But there is still hope. Climate cooperation between the two countries has overcome difficulties and challenges; this is not the first hurdle, and it won’t be the last. Cooperation has been built on frequent, intensive and constructive bilateral talks held in good faith. During the 13 days of the Paris climate conference in 2015, nine sessions of bilateral meetings were held, paving the way for reaching the Paris Agreement. Xie Zhenhua, China’s climate envoy, revealed recently that his team and John Kerry’s team once met 31 times over video and four times face-to-face in a single year. Such interactions have helped both sides learn to respect each other’s core concerns and find common ground, driving the cooperation to become more pragmatic and institutionalised.

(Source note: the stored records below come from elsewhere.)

-- ==== Sys2Proof/Machine/Pursers.lean ====
section
/-! DEFINITION. The host's side: RMA, mailbox pages, requests but SUBMIT, launch completion and responses (21, R428 to
R443; 08, R153). -/

namespace Sys2Proof.Machine

/-! Host RMA -/

/-- Whether a logical port exists (R428). -/
def Package.portExists (p : Package) (port : Nat) : Bool :=
  port < 12 && (port % 2 == 0 || has p.mode1 (port / 2))

/-- The package passes traffic from step 8 on (R479). -/
def Package.opened (p : Package) : Bool := p.step == 8

/-- An error response of the transport (R429, R430). -/
def State.rmaError (s : State) (pkg : Nat) : State := s.modPkg pkg fun p => { p with errorOut := p.errorOut + 1 }

/-- Bytes of mailbox pages of a package (R432): 64 for each of 16 pursers. -/
def mailBytes : Nat := 1024 * 4096

/-- Whether `n` bytes at a local address lie in HBM, or in the vault ranges (R430). -/
def rmaRange (off n : Nat) : Bool :=
  off + n ≤ 0x080_0000_0000 || (0x100_0000_0000 ≤ off && off + n ≤ 0x102_0000_0000)

/-- The bytes of a host RMA that a die's region table assigns to the secure world (R430, R477): the refusal is logged at
the home of the first one. -/
def State.rmaSecure (s : State) (pkg off n : Nat) : Option Nat :=
  let id := (s.pkg pkg).id
  ((upFrom (off / 64) ((off + n + 63) / 64 - off / 64)).map fun l => max off (64 * l)).find?
    fun a => s.secure (id * 2 ^ 44 + a)

/-- Log a refused host RMA (R477). -/
def State.rmaRefused (s : State) (pkg port a : Nat) : State :=
  let id := (s.pkg pkg).id
  (s.note (.refusal (pkg * 4 + homeDie a) ⟨id * 2 ^ 44 + a, id * 2 ^ 12 + (2032 + port) * 2, AccKind.host.code⟩)).rmaError pkg

/-- Whether a write of host RMA is to be performed: on a connection whose writes are performed in order it is the next of its
sequence numbers, which count from 0 (R431; log 74). -/
def Package.rodDue (p : Package) : Option (Nat × Nat) → Bool
  | some (conn, num) => look p.rod 0 conn == num
  | none => true

/-- The write has been taken off its connection. -/
def State.rodTaken (s : State) (pkg : Nat) : Option (Nat × Nat) → State
  | some (conn, num) => s.modPkg pkg fun p => { p with rod := put p.rod 0 conn (num + 1) }
  | none => s

/-- Every byte of a write has been performed, and the write is acknowledged (R431). -/
def State.rmaAck (s : State) (pkg : Nat) : State := s.modPkg pkg fun p => { p with ackOut := p.ackOut + 1 }

/-- A host RMA write is performed, at mailbox bytes or at the homes of its bytes in device memory, and acknowledged; or it is
refused with an error response (R430, R431). -/
def State.rmaWrite (s : State) (pkg port ri off : Nat) (data : List Byte) : State :=
  let p := s.pkg pkg
  if ri = 1 && off + data.length ≤ mailBytes then
    (s.modPkg pkg fun p =>
      { p with mail := ((upFrom off data.length).zip data).foldl (fun m c => put m 0 c.1 c.2) p.mail }).rmaAck pkg
  else if ri = 2 && rmaRange off data.length then
    match s.rmaSecure pkg off data.length with
    | some a => s.rmaRefused pkg port a
    | none => (s.homeBytes none false (p.id * 2 ^ 44 + off) data).rmaAck pkg
  else s.rmaError pkg

/-- HOST_RMA_WRITE, through a logical port, with the connection and the sequence number of one that is performed in order:
one whose turn it is not waits and changes nothing (R430, R431, R442).  No full-empty bit changes. -/
def execHostRmaWrite (pkg : Nat) (port : Nat × Option (Nat × Nat)) (ri off : Nat) (data : List Byte) (s : State) : Out :=
  let p := s.pkg pkg
  if !p.opened || !p.portExists port.1 || 4096 < data.length || !p.rodDue port.2 then .next s
  else .next ((s.rodTaken pkg port.2).rmaWrite pkg port.1 ri off data)

/-- HOST_RMA_READ: each byte as its home holds it (R431); an uncorrectable error is answered with an error response. -/
def execHostRmaRead (pkg port ri off len : Nat) (s : State) : Out :=
  let p := s.pkg pkg
  let refuse := fun (s : State) => Host.Outcome.next ((s.rmaError pkg).modPkg pkg fun p => { p with readOut := none })
  if !p.opened || !p.portExists port || 4096 < len then .next s
  else if ri = 1 && off + len ≤ mailBytes then
    .next (s.modPkg pkg fun p => { p with readOut := some ((upFrom off len).map (look p.mail 0)) })
  else if ri = 2 && rmaRange off len then
    match s.rmaSecure pkg off len with
    | some a => .next ((s.rmaRefused pkg port a).modPkg pkg fun p => { p with readOut := none })
    | none =>
      let pa := p.id * 2 ^ 44 + off
      if s.bad pa len then refuse (s.note (.memue pkg))
      else .next (s.modPkg pkg fun p => { p with readOut := some (s.bytes pa len) })
  else refuse s

/-- UNSUPPORTED_PACKET: an error response and no change of the device's state (R429). -/
def execUnsupportedPacket (pkg port : Nat) (s : State) : Out :=
  if (s.pkg pkg).opened && (s.pkg pkg).portExists port then .next (s.rmaError pkg) else .next s

/-! Mailbox pages -/

/-- A number in a mailbox page. -/
def Package.mailNum (p : Package) (page off n : Nat) : Nat :=
  ofBytes ((upFrom (4096 * page + off) n).map (look p.mail 0))

/-- Write a number in a mailbox page. -/
def Package.setMail (p : Package) (page off n x : Nat) : Package :=
  { p with mail := ((upFrom (4096 * page + off) n).zip (toBytes n x)).foldl (fun m c => put m 0 c.1 c.2) p.mail }

/-- A page as its purser sees it. -/
def Package.page (p : Package) (i : Nat) : Page := look p.pages .closed i

/-- Change a page. -/
def State.modPage (s : State) (pkg i : Nat) (f : Page → Page) : State :=
  s.modPkg pkg fun p => { p with pages := put p.pages .closed i (f (p.page i)) }

/-- A response is produced (R435). -/
def State.respond (s : State) (pkg page : Nat) (r : Response) : State :=
  s.modPage pkg page fun g => { g with queue := g.queue ++ [r] }

/-- The request of a page is answered (R435, R437). -/
def State.answerWith (s : State) (pkg page : Nat) (r : Request) (status value : Nat) : State :=
  let ver := ((s.pkg pkg).page page).ver
  let x : Response :=
    { tag := r.tag, seq := if ver = 1 then 0 else r.seq, op := r.op, status := status
      value := if status = 0 then value % 2 ^ 32 else 0 }
  (s.respond pkg page x).modPage pkg page fun g => { g with current := none }

/-! Objects of requests -/

/-- A field of an object. -/
def fieldOf (bs : List Byte) (off n : Nat) : Nat := ofBytes ((bs.drop off).take n)

/-- A purser as a requester: it translates by its own PTROOT0 (R436). -/
def purserOf (pkg page : Nat) : Who := ⟨pkg * 2048 + 1536 + page / 64, true, false⟩

/-- A purser translates by its TLB or a walk (R436, R471): the address and its page; a foreign page is no device memory.
What a refusal leaves is kept (R477). -/
def State.purserPage (s : State) (w : Who) (va : Nat) : State × Option (Nat × Leaf) :=
  if !canonical va then (s, none)
  else
    match s.pageOf w (va % 2 ^ 57) with
    | (s, .page l) => (s, if l.f then none else some (l.pa + (va % 2 ^ 57 - l.base), l))
    | (s, .bad _ n) => (s.note n, none)
    | (s, .walks) => (s, none)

With time, bilateral conversations and cooperation may resume. Barring a resumption in the short term, both sides should consider boosting their respective nationally determined contributions and fulfilling their responsibilities under the Paris Agreement. The Inflation Reduction Act passed in the US is good news despite the gap with its original climate ambitions. Meanwhile, President Xi Jinping’s latest article in the Party’s Qiushi magazine also injects fresh impetus for China to achieve its dual targets of carbon peaking before 2030 and carbon neutrality before 2060. These new developments will create a more positive atmosphere for COP27, move the climate agenda forward, and create conditions for peace and development in this turbulent world.

Thom Woodroofe

Fellow at the Asia Society Policy Institute and a former climate diplomat

The biggest loser of this announcement is the climate. If we are to urgently solve the climate crisis, we need the world’s two largest emitters to work together.
 
It’s particularly unfortunate given that presidents Biden and Xi had a week beforehand personally endorsed the hard-won cooperative path their climate envoys had worked to build. One of the results of that labour was about to come to fruition in September in the form of a new US–China Climate Change Working Group, which they agreed to establish while in Glasgow.
 
Letting geopolitics be the tail that wags the climate dog represents a shift in China’s approach. Allowing climate to be a standalone “oasis” in the relationship had merits, but this approach has succumbed to thinking purely through a geopolitical prism.
 
The bottom line is that the halt to cooperation doesn’t mean any one country has a free pass to do nothing. If anything, the pressure and scrutiny on China, in particular, to do more will increase. This includes areas the US had hoped to work on together, such as reducing methane emissions.
 
That will especially be the case in the rarefied world of COP27 in November, where it is unfathomable that the two largest emitters could be in the same room but one unable to talk. In that sense, the COP itself might provide a helpful backdrop for a return to a more constructive relationship, especially as the talks will be held shortly after a slated Xi–Biden meeting on the sidelines of the G20 in Bali.